Berdasarkan pendapat Anderson & Krathwohl (2001) di atas, maka domain proses
kognitif yang termasuk dalam kemampuan berpikir tingkat tinggi (Higher Order Thinking
Skills/HOTS) adalah domain analisis (analyze), evaluasi (evaluate), dan mencipta
(create). Domain proses kognitif tersebut yang digunakan sebagai salah satu acuan untuk
menyusun soal-soal HOTS.
‘Difficulty’ is NOT same as higher order thinking. Tingkat kesukaran dalam butir soal
tidak sama dengan kemampuan berpikir tingkat tinggi. Sebagai contoh, untuk
mengetahui arti sebuah kata yang tidak umum (uncommon word) mungkin memiliki
tingkat kesukaran yang sangat tinggi, tetapi kemampuan untuk menjawab
permasalahan tersebut tidak termasuk higher order thinking skills. Dengan demikian,
soal-soal HOTS belum tentu soal-soal yang memiliki tingkat kesukaran yang tinggi.
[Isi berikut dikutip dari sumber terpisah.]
/-- The whole register file replaced. -/
theorem keeps_regs {m : Nat} {s0 s : State} (h : Keeps m s0 s) {x} (hm : mayAll &&& m = mayAll) (hx : s0.Canonical → regsWf x = true) :
    Keeps m s0 { s with regs := x } :=
  ⟨h.pend, fun c0 => let c := h.can c0; ⟨hx c0, c.ledger, c.staged, c.queues, c.opens, c.fresh, c.planners, c.streams, c.slopes, c.runs,
    c.cutoffs, c.calls, c.diag, c.images, c.flash, c.tags, c.gateway, c.wire, c.delays, c.log, c.traceBuf, c.each, c.wasRegs,
    c.wasLedger⟩, fun q _ e => absurd ((may_bit (may_trans hm (may_reg q))).symm.trans e) Bool.noConfusion, h.ledger, h.staged, h.queues,
    h.log, h.opens, h.shadows, h.fresh, h.freshAt, h.planners, h.streams, h.slopes, h.bankA, h.bankB, h.planCopy, h.fallback, h.loading,
    h.progs, h.runs, h.cutoffs, h.safes, h.calls, h.diag, h.images, h.chunks, h.flash, h.newSet, h.tags, h.deferred, h.gateway, h.wire,
    h.delays, h.traceBuf, h.traceOut, h.freeCtr, h.was⟩

/-- A larger mask allows more. -/
theorem Keeps.mono {m m' : Nat} {s t : State} (h : Keeps m s t) (e : m &&& m' = m) : Keeps m' s t := by
  have b : ∀ k, m'.testBit k = false → m.testBit k = false := fun k hk => by
    rw [← e, Nat.testBit_and, hk, Bool.and_false]
  exact ⟨h.pend, h.can, fun r i k => h.rd r i (b _ k), fun k => h.ledger (b _ k), fun k => h.staged (b _ k), fun k => h.queues (b _ k), fun k
    => h.log (b _ k), fun k => h.opens (b _ k), fun k => h.shadows (b _ k), fun k => h.fresh (b _ k), fun k => h.freshAt (b _ k), fun k =>
    h.planners (b _ k), fun k => h.streams (b _ k), fun k => h.slopes (b _ k), fun k => h.bankA (b _ k), fun k => h.bankB (b _ k), fun k
    => h.planCopy (b _ k), fun k => h.fallback (b _ k), fun k => h.loading (b _ k), fun k => h.progs (b _ k), fun k => h.runs (b _ k), fun
    k => h.cutoffs (b _ k), fun k => h.safes (b _ k), fun k => h.calls (b _ k), fun k => h.diag (b _ k), fun k => h.images (b _ k), fun k
    => h.chunks (b _ k), fun k => h.flash (b _ k), fun k => h.newSet (b _ k), fun k => h.tags (b _ k), fun k => h.deferred (b _ k), fun k
    => h.gateway (b _ k), fun k => h.wire (b _ k), fun k => h.delays (b _ k), fun k => h.traceBuf (b _ k), fun k => h.traceOut (b _ k),
    fun k => h.freeCtr (b _ k), fun k => h.was (b _ k)⟩

/-- Two operations in turn. -/
theorem Keeps.trans {m : Nat} {s t u : State} (h : Keeps m s t) (g : Keeps m t u) : Keeps m s u :=
  ⟨g.pend.trans h.pend, fun c => g.can (h.can c), fun r i e => (g.rd r i e).trans (h.rd r i e), fun e => (g.ledger e).trans (h.ledger
    e), fun e => (g.staged e).trans (h.staged e), fun e => (g.queues e).trans (h.queues e), fun e => (g.log e).trans (h.log e), fun e =>
    (g.opens e).trans (h.opens e), fun e => (g.shadows e).trans (h.shadows e), fun e => (g.fresh e).trans (h.fresh e), fun e => (g.freshAt
    e).trans (h.freshAt e), fun e => (g.planners e).trans (h.planners e), fun e => (g.streams e).trans (h.streams e), fun e => (g.slopes
    e).trans (h.slopes e), fun e => (g.bankA e).trans (h.bankA e), fun e => (g.bankB e).trans (h.bankB e), fun e => (g.planCopy e).trans
    (h.planCopy e), fun e => (g.fallback e).trans (h.fallback e), fun e => (g.loading e).trans (h.loading e), fun e => (g.progs e).trans
    (h.progs e), fun e => (g.runs e).trans (h.runs e), fun e => (g.cutoffs e).trans (h.cutoffs e), fun e => (g.safes e).trans (h.safes e),
    fun e => (g.calls e).trans (h.calls e), fun e => (g.diag e).trans (h.diag e), fun e => (g.images e).trans (h.images e), fun e =>
    (g.chunks e).trans (h.chunks e), fun e => (g.flash e).trans (h.flash e), fun e => (g.newSet e).trans (h.newSet e), fun e => (g.tags
    e).trans (h.tags e), fun e => (g.deferred e).trans (h.deferred e), fun e => (g.gateway e).trans (h.gateway e), fun e => (g.wire
    e).trans (h.wire e), fun e => (g.delays e).trans (h.delays e), fun e => (g.traceBuf e).trans (h.traceBuf e), fun e => (g.traceOut
    e).trans (h.traceOut e), fun e => (g.freeCtr e).trans (h.freeCtr e), fun e => (g.was e).trans (h.was e)⟩

end Sys2Proof.Machine
end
Kemampuan berpikir tingkat tinggi dapat dilatih dalam proses pembelajaran di kelas.
Oleh karena itu agar peserta didik memiliki kemampuan berpikir tingkat tinggi, maka
proses pembelajarannya juga memberikan ruang kepada peserta didik untuk
menemukan konsep pengetahuan berbasis aktivitas. Aktivitas dalam pembelajaran
dapat mendorong peserta didik untuk membangun kreativitas dan berpikir kritis.
Soal-soal HOTS merupakan asesmen yang berbasis situasi nyata dalam kehidupan
sehari-hari, dimana peserta didik diharapkan dapat menerapkan konsep-konsep
pembelajaran di kelas untuk menyelesaikan masalah. Permasalahan kontekstual yang
dihadapi oleh masyarakat dunia saat ini terkait dengan lingkungan hidup, kesehatan,
kebumian dan ruang angkasa, serta pemanfaatan ilmu pengetahuan dan teknologi
dalam berbagai aspek kehidupan. Dalam pengertian tersebut termasuk pula
bagaimana keterampilan peserta didik untuk menghubungkan (relate),
menginterpretasikan (interprete), menerapkan (apply) dan mengintegrasikan
(integrate) ilmu pengetahuan dalam pembelajaran di kelas untuk menyelesaikan
permasalahan dalam konteks nyata.
Berikut ini diuraikan lima karakteristik asesmen kontekstual, yang disingkat REACT.
a. Relating, asesmen terkait langsung dengan konteks pengalaman kehidupan nyata.
b. Experiencing, asesmen yang ditekankan kepada penggalian (exploration),
penemuan (discovery), dan penciptaan (creation).
c. Applying, asesmen yang menuntut kemampuan peserta didik untuk menerapkan
ilmu pengetahuan yang diperoleh di dalam kelas untuk menyelesaikan masalah-
masalah nyata.
d. Communicating, asesmen yang menuntut kemampuan peserta didik untuk mampu
mengomunikasikan kesimpulan model pada kesimpulan konteks masalah.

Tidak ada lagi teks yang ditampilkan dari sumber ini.